Franco Harris, the Hall of Fame running back of the Pittsburgh Steelers, is considered the most famous play in the game whose brainchild created the “pure reception.” NFL History, dead. He was 72.
Harris’ son, Doc Harris, said his father died overnight. The cause of death was not disclosed.
It’s two days before the 50th anniversary of Harris’ death, which helped transform the Steelers from underdogs to elite, and the team will retire No. 32 at halftime of a game against the Las Vegas Raiders.
Harris ran for 12,120 yards and won four Super Bowls with the Steelers in the 1970s, a dynasty that ended when Harris decided to run for quarterback Terry Bradshaw’s last-second pass against the Raiders in Oakland in 1972.
With Pittsburgh trailing 7-6 and facing fourth-and-10 from their own 40-yard line with 22 seconds left in the fourth quarter, Bradshaw threw deep to the running back Frenchman. Fuqua and Oakland quarterback Jack Tatum collided and sent the ball to Harris.
Almost everyone stopped, but Harris scooped the ball inches up the field near the Oakland 45, then scored from multiple defenders to give the Steelers their first playoff victory in franchise history.
“That game really represents our ’70s teams,” he said after the game was named the best in NFL history during the league’s 100th anniversary in 2020.
When the Steelers fell to Miami the following week in the AFC Championship, they were on their way to becoming the dominant team of the 1970s, winning Super Bowls after the 1974, 1975, 1978 and 1979 seasons.
A 6ft 2in, 230lb workhorse from Penn State, Harris rushed for a then-record 158 yards and a touchdown in a 16-6 victory over Minnesota in Super Bowl IX, winning the Most Valuable Player award. He has scored at least one touchdown in three of his four Super Bowls, and his 354 yards rushing on the big stage remains the record.
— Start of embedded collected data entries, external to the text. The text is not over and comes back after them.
-- ==== Sys2Proof/Machine/State.lean ====
section
/-! DEFINITION. The state of the block: every register, memory, table and queue the manual names, as
plain data, and its value at supervisor power-on (R570, R15). Numbers the manual never masks are `Nat`;
binary32 words are `Word`. -/
namespace Sys2Proof.Machine

/-! ## Time (chapter 2) -/

/-- A (RATE, OFFSET) pair kept with the RAW value it applies from (R35). -/
structure ClockPair where
  apply : Nat
  rate : Nat
  offset : Nat
  deriving DecidableEq, Repr

/-- RAW, RATE, OFFSET (R32, R33) and the last 16 pairs, newest first (R35). -/
structure Clock where
  raw : Nat
  rate : Nat
  offset : Nat
  pairs : List ClockPair
  deriving DecidableEq, Repr

/-! ## Desks (chapters 10 and 12) -/

inductive Transport where
  | pcie
  | udp
  | seam
  deriving DecidableEq, Repr

/-- One event of a desk's history (R282, R307). -/
structure Event where
  code : Nat
  seq : Nat
  ashlar : Nat
  payload : List Byte
  deriving DecidableEq, Repr

/-- A command kept for the retry rule of R293: the frame and its response bytes. -/
structure Kept where
  op : Nat
  frame : CmdFrame
  response : List Byte
  deriving DecidableEq, Repr

/-- A fragment collection in progress (R300). -/
structure Collection where
  seq : Nat
  total : Nat
  have_ : List (Nat × List Byte)
  deriving DecidableEq, Repr

/-- One desk: attachment and session (R295-R297), key (R292), quotas and defaults (R321, R347), the
commands kept (R293), the event history (R307), the mailbox registers (R287), and the last EVENT_SEQ an active
reported as delivered (R463). -/
structure Desk where
  transport : Transport
  engine : Nat
  move : Option (Transport × Nat)
  isOpen : Bool
  sessions : Nat
  lease : Nat
  newest : Nat
  lastOpen : Nat
  dstAddr : Nat
  dstPort : Nat
  key : List Byte
  quota : List Nat
  overs : List Nat
  defClass : Nat
  defPolicy : Nat
  defLaw : Nat
  defT : Nat
  kept : List Kept
  evtSeq : Nat
  history : List Event
  undelivered : Nat
  lost : Option (Nat × Nat)
  cmdTail : Nat
  cmdHead : Nat
  rspTail : Nat
  rspHead : Nat
  evtTail : Nat
  evtHead : Nat
  rspIrqEn : Bool
  evtIrqEn : Bool
  evtLost : Bool
  protoErr : Bool
  protoErrCount : Nat
  faultTick : Option Nat
  authWarned : List (Nat × Nat)
  collecting : Option Collection
  recallUse : Nat
  reported : Option Nat
  deriving DecidableEq, Repr

/-- A deferred command between ACCEPTED and completion (R303, R305), with the data gathered for it. -/
structure Job where
  desk : Nat
  seq : Nat
  op : Nat
  frame : CmdFrame
  order : Nat
  handle : Nat
  ashlar : Nat
  data : List Byte
  stage : Nat
  num : Nat
  deriving DecidableEq, Repr

/-- Something that leaves the block: a datagram, a Seam control record, a message-signalled interrupt, a
Tether record, an Ethernet frame, an SPI answer, a data read answer (model's own log, newest last). -/
inductive Output where
  | datagram (addr port kind desk : Nat) (frame : List Byte)
  | seamCtrl (lane : Nat) (r : CtrlRec)
  | seamFrame (lane : Nat) (h : SeamHdr)
  | seamData (lane pos ashlar seg : Nat) (words : List Word)
  | nak (lane pos frame : Nat)
  | resend (lane pos frame : Nat)
  | msix (vector : Nat)
  | hostBulk (desk seq : Nat) (data : List Byte)
  | bulkFragment (desk seq index : Nat) (data : List Byte)
  | readData (master addr : Nat) (data : List Byte)
  | spi (addr : Nat) (data : Word) (chk : Byte)
  | tether (peer : Nat) (f : TetherFrame)
  | tdmWord (port slot : Nat) (word : Word)
  | rtp (stream path seq stamp : Nat) (payload : List Byte)
  | ethSend (port kind : Nat) (args : List Nat)
  | ptpSend (port kind : Nat) (args : List Nat)
  | pps (second : Nat)
  | quarry (dst : Nat) (m : QuarryMsg)
  deriving DecidableEq, Repr

/-! ## Objects (chapters 3 to 9) -/

/-- A ramp record of R179: target, increment and samples still to run. The value at the present sample
is `fma(-step, count, gainEnd)` (R180). -/
structure GainRec where
  gainEnd : Word
  step : Word
  count : Nat
  deriving DecidableEq, Repr

/-- One parameter of an object: the last value accepted, the value in use, and its ramp. `db` says the
ramp runs in the millibel scale (R201). -/
structure PVal where
  id : Nat
  written : Nat
  use : Nat
  ramp : GainRec
  db : Bool
  deriving DecidableEq, Repr

/-- A parameter change accepted and not yet launched (R132). `tick` is a change without a launch (R29). -/
structure PChange where
  order : Nat
  desk : Nat
  seq : Nat
  s : Nat
  tick : Bool
  id : Nat
  value : Nat
  t : Nat
  recallOf : Nat
  deriving DecidableEq, Repr

/-- A TWIN accepted and not ended (R135, R200): block page, launch, warm-up, length, law, new values and
the block instances it holds. Page 0 is an Object TWIN, page 1 the Sieve. -/
structure Twin where
  page : Nat
  order : Nat
  desk : Nat
  seq : Nat
  s : Nat
  w : Nat
  t : Nat
  law : Nat
  vals : List (Nat × Nat)
  charge : Nat
  recallOf : Nat
  deriving DecidableEq, Repr

/-- Audio state of one channel of a Strip or Bus: the DC blocker's live and standby x(n-1), y(n-1)
(R139, R140), the Delay, lookahead and dry lines newest first, and the pick-off points' samples of the
last slot in point order (R160). The lines of a running Object TWIN's second instance have a 2. -/
structure ChState where
  x1 : Word
  y1 : Word
  sx1 : Word
  sy1 : Word
  line : List Word
  look : List Word
  dry : List Word
  line2 : List Word
  look2 : List Word
  dry2 : List Word
  points : List (List Word)
  deriving DecidableEq, Repr

/-- A Strip or a Bus (R123, R124). `role` is 0 Strip, 1 MIX, 2 MASTER, 3 MATRIX. -/
structure Chan where
  role : Nat
  width : Nat
  enable : Nat
  enableUse : Nat
  vals : List PVal
  pend : List PChange
  twins : List Twin
  chans : List ChState
  outRing : Nat
  sendRing : Nat
  tapRings : List (Nat × Nat)
  blocks : List (Nat × Nat)
  core : Nat
  panFollow : Nat
  layout : List (Nat × Nat)
  attrNext : Option (Nat × Nat × List (Nat × Nat))
  panOn : Bool
  cough : GainRec
  deriving DecidableEq, Repr

/-- A ring (R56, R57): physical (bank, row) of each of its rows, writer, first valid index, underrun
bookkeeping (R66), and a deep ring's body by ashlar position (R68, R70). -/
structure Ring where
  mult : Nat
  depth : Nat
  rows : List (Nat × Nat)
  writer : Nat
  writerKind : Nat
  writerSub : Nat
  first : Option Nat
  lastWrite : Nat
  lastEvent : Option Nat
  counted : List Nat
  body : List (Nat × Nat × List Word)
  unbindAt : Option Nat
  newDepth : Option (Nat × Nat)
  deriving DecidableEq, Repr

/-- A change of a route accepted and not yet launched (R76, R79). `t` 0 is a CUT. -/
structure RChange where
  order : Nat
  desk : Nat
  seq : Nat
  s : Nat
  src : Option Nat
  off : Option Nat
  cut : Bool
  t : Nat
  law : Nat
  recallOf : Nat
  deriving DecidableEq, Repr

/-- A route Kerf in progress: its launch, length, law and old reading (R76). -/
structure RKerf where
  s : Nat
  t : Nat
  law : Nat
  oldSrc : Nat
  oldOff : Nat
  deriving DecidableEq, Repr

/-- A route entry (R72, R73); `deleting` marks one under deletion (R82), `bound` is its source at the last tick boundary (R187). -/
structure Route where
  kind : Nat
  sub : Nat
  sink : Nat
  source : Nat
  offset : Nat
  policy : Nat
  law : Nat
  t : Nat
  next : Option (Nat × Nat × Nat)
  waiting : List RChange
  kerf : Option RKerf
  deleting : Bool
  bound : Nat
  deriving DecidableEq, Repr

/-- A Group's waiting OFFSET change (R186). -/
structure GChange where
  order : Nat
  s : Nat
  dom : Nat
  value : Nat
  t : Nat
  member : Option (Nat × Nat × Nat × Bool)
  recallOf : Nat
  deriving DecidableEq, Repr

/-- A control Group (R184): its member rows are (tile set handle, row); `offsetUse` is the offset in force in each
domain, since each domain takes a change at its own boundary (R186). -/
structure Group where
  offset : Nat
  offsetUse : List Nat
  t : Nat
  members : List (Nat × Nat)
  pend : List GChange
  deriving DecidableEq, Repr

/-- A crosspoint node with its written GAIN (mB code), its record (R179) and its pan term (R155). -/
structure Node where
  row : Nat
  col : Nat
  gain : Nat
  use : Nat
  pan : Word
  ramp : GainRec
  deriving DecidableEq, Repr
Born March 7, 1950 in Fort Dix, New Jersey, Harris played at Penn State. The Steelers, in the final stages of a rebuild led by Hall of Fame coach Chuck Noll, saw enough to make him the 13th overall pick in the 1972 draft.
“When [Noll] “He prepared Franco Harris, he gave him the heart of the offense, he disciplined him, he gave him the will to win championships in Pittsburgh,” said Steelers Hall of Fame wide receiver Lynn Swann, a frequent companion on road trips. .
In the year In 1972, Harris won the Rookie of the Year award after rushing for a then-team-rookie record 1,055 yards and 10 touchdowns as the Steelers reached the postseason for the second time in franchise history.
The city’s large Italian-American population embraced Harris, a nod to Harris’s African-American father and Italian mother, known as Franco’s Italian Army, run by local businessmen.
A clean reception made Harris a star, though he preferred to let his acting do the talking. On a team that featured big personalities in Bradshaw, defensive tackle Joe Greene, linebacker Jack Lambert and others, the quiet Harris spent 12 seasons as the engine of the offense.
He has topped 1,000 yards rushing in a season eight times, five in a 14-game stretch. He racked up another 1,556 yards rushing and 16 rushing touchdowns in the game, both second all-time. Harris insists he is just one cog in an extraordinary machine.
In the year In his 1990 Hall of Fame speech, he said, “You see, in those days, every player had a little piece of themselves that made those wonderful decades happen. Each of them had their own method, each of them. But then it was amazing, they all came together and stayed together to form the greatest team of all time.
Harris stuck up for his teammates. When Bradshaw took an illegal late hit from Dallas linebacker Thomas “Hollywood” Henderson in the second half of the 1978 Super Bowl, Harris essentially demanded that Bradshaw give him the ball on the next play. Harris ran 22 yards to Henderson for a touchdown that put the Steelers up 11 points.
Despite his success, Harris’ time in Pittsburgh ended brutally when the Steelers cut him after training camp before the 1984 season. Knoll famously asked, “Who is Franco?” he replied. When asked about Harris’ absence from camp.
Harris signed with Seattle after rushing for just 170 yards in eight games before being released. He retired as the NFL’s third all-time leading rusher behind Walter Payton and Jim Brown.
“I don’t even think about that. [any more]” Harris said in 2006: “I’m still in black and gold.
Harris stayed in Pittsburgh, opening a bakery and becoming involved in charities, including Pittsburgh Hope, which provides college scholarships to public school students. He is survived by his wife, Dana Dokmanovich, and son, Doc.